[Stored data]
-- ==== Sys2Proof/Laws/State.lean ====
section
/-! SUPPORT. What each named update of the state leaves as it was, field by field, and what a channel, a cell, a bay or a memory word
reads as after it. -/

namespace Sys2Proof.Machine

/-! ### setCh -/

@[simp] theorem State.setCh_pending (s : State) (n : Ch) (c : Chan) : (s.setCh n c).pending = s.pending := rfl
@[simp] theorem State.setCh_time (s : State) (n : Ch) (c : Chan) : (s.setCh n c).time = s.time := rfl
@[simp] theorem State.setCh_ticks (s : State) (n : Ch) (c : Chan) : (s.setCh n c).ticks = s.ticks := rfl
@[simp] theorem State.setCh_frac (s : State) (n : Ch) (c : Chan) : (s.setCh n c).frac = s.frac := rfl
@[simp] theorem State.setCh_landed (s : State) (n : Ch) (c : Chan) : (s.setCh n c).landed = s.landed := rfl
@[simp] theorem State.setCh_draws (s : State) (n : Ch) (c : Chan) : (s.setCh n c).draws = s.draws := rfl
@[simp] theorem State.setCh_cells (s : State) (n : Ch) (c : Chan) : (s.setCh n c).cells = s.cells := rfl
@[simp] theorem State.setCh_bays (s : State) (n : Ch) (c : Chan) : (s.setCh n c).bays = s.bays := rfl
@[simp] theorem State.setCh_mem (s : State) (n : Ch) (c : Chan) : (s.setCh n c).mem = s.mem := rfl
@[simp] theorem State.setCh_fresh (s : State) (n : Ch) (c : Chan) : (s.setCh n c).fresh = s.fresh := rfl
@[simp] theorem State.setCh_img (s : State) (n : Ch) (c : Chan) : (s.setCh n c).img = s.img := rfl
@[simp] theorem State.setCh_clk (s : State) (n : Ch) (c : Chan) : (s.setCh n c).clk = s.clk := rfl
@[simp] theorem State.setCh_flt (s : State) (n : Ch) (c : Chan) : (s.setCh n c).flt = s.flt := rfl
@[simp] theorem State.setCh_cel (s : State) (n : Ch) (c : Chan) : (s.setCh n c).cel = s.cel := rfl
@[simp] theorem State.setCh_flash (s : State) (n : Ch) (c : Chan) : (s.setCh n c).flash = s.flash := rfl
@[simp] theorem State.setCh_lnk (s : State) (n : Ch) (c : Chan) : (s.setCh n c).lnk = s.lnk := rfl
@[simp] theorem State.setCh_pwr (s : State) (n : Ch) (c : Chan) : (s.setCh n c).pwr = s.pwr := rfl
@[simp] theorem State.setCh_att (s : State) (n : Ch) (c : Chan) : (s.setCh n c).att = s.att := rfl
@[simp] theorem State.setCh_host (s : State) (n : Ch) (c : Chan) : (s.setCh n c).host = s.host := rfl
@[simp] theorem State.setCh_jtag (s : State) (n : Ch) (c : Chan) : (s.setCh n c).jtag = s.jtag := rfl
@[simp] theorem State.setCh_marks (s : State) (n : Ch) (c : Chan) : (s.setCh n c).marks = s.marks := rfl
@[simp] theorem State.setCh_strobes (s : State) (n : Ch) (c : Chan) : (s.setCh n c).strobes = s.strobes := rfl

--

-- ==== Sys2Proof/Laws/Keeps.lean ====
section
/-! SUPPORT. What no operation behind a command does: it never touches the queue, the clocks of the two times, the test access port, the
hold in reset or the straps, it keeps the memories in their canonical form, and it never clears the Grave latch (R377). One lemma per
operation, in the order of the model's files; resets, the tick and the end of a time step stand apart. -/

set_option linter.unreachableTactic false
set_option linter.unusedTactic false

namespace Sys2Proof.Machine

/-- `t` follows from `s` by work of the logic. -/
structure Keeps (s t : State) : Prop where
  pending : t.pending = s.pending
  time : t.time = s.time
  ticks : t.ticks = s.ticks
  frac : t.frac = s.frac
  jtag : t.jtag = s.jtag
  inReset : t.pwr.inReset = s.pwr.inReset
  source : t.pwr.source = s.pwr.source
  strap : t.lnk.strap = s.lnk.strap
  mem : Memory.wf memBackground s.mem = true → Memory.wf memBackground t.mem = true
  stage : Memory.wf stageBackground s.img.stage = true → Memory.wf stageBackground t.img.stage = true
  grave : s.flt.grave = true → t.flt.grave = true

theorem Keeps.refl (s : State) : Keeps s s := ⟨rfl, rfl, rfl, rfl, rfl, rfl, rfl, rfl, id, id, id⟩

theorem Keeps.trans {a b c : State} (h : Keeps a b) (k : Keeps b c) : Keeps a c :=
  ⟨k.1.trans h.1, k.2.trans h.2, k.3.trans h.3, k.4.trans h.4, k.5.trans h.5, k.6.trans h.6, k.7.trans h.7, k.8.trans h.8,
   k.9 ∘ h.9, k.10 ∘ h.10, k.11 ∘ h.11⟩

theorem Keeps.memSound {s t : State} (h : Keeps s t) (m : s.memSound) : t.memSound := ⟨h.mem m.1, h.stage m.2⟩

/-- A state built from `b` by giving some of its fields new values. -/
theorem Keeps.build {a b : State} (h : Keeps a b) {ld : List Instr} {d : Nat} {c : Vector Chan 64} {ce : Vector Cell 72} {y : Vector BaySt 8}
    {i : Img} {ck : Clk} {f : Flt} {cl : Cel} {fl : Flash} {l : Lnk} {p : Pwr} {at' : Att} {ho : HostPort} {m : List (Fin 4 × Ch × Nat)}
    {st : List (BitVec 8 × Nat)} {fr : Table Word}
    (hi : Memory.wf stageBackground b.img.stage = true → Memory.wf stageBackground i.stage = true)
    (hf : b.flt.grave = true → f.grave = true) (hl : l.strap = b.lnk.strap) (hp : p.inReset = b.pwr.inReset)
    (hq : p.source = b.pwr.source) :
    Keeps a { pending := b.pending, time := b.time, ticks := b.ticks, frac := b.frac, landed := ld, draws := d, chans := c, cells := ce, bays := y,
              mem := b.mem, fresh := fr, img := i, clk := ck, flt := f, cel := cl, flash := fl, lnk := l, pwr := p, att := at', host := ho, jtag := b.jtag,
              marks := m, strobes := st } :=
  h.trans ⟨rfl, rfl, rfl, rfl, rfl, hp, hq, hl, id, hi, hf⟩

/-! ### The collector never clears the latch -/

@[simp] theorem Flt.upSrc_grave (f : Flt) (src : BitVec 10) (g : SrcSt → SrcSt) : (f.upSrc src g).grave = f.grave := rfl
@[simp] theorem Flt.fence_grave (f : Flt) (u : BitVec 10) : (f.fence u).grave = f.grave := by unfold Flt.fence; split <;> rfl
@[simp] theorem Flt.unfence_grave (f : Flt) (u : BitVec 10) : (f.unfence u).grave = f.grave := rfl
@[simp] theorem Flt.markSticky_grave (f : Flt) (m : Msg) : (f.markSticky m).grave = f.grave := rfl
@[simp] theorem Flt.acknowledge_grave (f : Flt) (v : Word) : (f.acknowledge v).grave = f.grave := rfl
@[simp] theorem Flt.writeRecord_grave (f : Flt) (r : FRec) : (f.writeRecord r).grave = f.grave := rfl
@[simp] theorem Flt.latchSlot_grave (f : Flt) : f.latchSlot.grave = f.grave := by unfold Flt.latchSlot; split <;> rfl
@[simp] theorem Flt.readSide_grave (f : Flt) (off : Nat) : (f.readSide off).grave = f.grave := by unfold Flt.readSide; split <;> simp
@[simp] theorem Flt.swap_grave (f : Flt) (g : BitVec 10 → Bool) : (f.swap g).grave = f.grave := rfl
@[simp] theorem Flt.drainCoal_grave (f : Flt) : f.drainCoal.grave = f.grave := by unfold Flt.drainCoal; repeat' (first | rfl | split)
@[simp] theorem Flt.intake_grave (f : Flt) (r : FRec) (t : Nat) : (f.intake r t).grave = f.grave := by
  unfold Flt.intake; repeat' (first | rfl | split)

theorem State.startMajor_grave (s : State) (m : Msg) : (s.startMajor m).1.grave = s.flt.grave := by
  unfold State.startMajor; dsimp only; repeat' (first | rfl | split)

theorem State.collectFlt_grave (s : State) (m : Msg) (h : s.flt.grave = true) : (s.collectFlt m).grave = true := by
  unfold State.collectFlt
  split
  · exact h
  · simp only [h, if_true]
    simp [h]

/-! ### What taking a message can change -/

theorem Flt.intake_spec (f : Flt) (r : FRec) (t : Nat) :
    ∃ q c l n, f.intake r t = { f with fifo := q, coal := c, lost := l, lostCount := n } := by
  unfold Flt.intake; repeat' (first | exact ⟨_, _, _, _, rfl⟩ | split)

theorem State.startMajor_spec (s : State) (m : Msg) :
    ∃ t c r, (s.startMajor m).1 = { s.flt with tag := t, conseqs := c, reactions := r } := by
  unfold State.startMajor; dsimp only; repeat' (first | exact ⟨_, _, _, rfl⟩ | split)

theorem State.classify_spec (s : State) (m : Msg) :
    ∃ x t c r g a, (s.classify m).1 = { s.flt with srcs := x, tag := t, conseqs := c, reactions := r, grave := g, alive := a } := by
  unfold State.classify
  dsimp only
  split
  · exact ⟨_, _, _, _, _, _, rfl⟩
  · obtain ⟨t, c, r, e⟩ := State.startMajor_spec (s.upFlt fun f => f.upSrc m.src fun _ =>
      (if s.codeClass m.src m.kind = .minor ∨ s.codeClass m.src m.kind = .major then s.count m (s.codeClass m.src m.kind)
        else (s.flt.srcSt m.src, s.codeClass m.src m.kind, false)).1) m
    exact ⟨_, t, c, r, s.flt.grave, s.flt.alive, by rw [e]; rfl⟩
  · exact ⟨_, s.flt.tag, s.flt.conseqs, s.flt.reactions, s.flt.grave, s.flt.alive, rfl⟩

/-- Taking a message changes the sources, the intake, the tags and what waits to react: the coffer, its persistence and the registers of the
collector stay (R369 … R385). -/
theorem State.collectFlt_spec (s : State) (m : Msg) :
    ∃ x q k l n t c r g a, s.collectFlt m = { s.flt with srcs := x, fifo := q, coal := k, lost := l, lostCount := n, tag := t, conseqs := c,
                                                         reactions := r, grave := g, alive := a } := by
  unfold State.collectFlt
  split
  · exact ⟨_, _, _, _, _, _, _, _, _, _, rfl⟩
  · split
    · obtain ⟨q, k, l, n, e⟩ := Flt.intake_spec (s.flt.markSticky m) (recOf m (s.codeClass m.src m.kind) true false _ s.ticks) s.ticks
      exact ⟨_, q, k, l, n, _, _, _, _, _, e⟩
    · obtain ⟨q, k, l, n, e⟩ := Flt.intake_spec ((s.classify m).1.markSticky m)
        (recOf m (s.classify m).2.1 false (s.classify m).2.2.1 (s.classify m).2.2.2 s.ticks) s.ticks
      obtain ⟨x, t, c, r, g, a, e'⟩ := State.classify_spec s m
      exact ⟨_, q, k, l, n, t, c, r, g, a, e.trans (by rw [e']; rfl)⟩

...

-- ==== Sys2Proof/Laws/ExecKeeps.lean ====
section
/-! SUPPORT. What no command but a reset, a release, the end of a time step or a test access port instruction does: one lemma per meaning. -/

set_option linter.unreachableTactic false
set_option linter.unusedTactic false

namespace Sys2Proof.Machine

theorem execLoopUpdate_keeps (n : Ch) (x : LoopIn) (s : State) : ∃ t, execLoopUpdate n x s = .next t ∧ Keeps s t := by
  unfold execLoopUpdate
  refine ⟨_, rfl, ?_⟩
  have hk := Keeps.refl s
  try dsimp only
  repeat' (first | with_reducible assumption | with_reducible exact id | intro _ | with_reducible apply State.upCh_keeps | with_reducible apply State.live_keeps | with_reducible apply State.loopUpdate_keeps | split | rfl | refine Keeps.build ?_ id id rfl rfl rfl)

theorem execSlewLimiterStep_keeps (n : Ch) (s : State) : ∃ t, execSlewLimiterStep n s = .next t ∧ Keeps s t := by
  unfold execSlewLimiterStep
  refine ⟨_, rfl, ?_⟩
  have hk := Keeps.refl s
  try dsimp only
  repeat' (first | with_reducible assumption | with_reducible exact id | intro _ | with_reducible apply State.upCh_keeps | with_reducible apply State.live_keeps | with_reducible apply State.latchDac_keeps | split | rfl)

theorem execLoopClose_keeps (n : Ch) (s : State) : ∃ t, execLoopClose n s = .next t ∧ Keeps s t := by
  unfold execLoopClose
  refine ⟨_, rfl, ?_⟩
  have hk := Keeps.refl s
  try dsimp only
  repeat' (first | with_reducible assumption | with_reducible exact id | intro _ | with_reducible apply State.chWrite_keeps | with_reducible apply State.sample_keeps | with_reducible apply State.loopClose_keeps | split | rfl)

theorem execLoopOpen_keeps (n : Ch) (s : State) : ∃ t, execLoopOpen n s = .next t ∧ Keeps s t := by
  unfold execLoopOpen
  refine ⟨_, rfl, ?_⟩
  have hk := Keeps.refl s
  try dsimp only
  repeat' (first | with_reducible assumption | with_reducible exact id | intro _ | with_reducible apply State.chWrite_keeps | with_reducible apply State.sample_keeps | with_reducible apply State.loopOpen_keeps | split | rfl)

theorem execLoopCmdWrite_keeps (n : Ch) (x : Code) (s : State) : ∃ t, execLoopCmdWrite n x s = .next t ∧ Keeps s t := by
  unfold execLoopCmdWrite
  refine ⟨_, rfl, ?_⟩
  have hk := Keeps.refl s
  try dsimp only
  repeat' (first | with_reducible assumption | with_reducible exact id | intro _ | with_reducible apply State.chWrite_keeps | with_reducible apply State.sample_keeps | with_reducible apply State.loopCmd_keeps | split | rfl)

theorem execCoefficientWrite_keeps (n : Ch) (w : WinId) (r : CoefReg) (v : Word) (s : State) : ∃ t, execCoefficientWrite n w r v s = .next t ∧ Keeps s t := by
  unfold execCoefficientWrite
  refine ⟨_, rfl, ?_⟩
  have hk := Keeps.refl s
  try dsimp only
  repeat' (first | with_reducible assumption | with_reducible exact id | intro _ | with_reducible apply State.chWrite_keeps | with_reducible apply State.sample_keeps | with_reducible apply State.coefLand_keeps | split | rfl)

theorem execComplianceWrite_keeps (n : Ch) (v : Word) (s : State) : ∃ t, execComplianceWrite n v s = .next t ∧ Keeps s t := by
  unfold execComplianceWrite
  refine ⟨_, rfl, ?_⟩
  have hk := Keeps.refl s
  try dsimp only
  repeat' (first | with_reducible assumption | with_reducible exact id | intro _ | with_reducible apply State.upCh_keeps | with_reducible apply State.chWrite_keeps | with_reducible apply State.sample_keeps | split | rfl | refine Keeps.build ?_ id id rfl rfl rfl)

Your objective » In the entries above, the lines from the one bearing "List (Fin 4" up to and including the one bearing "pending := b.pending, time" should be transcribed exactly; no other line is wanted.

Result »
    {i : Img} {ck : Clk} {f : Flt} {cl : Cel} {fl : Flash} {l : Lnk} {p : Pwr} {at' : Att} {ho : HostPort} {m : List (Fin 4 × Ch × Nat)}
    {st : List (BitVec 8 × Nat)} {fr : Table Word}
    (hi : Memory.wf stageBackground b.img.stage = true → Memory.wf stageBackground i.stage = true)
    (hf : b.flt.grave = true → f.grave = true) (hl : l.strap = b.lnk.strap) (hp : p.inReset = b.pwr.inReset)
    (hq : p.source = b.pwr.source) :
    Keeps a { pending := b.pending, time := b.time, ticks := b.ticks, frac := b.frac, landed := ld, draws := d, chans := c, cells := ce, bays := y,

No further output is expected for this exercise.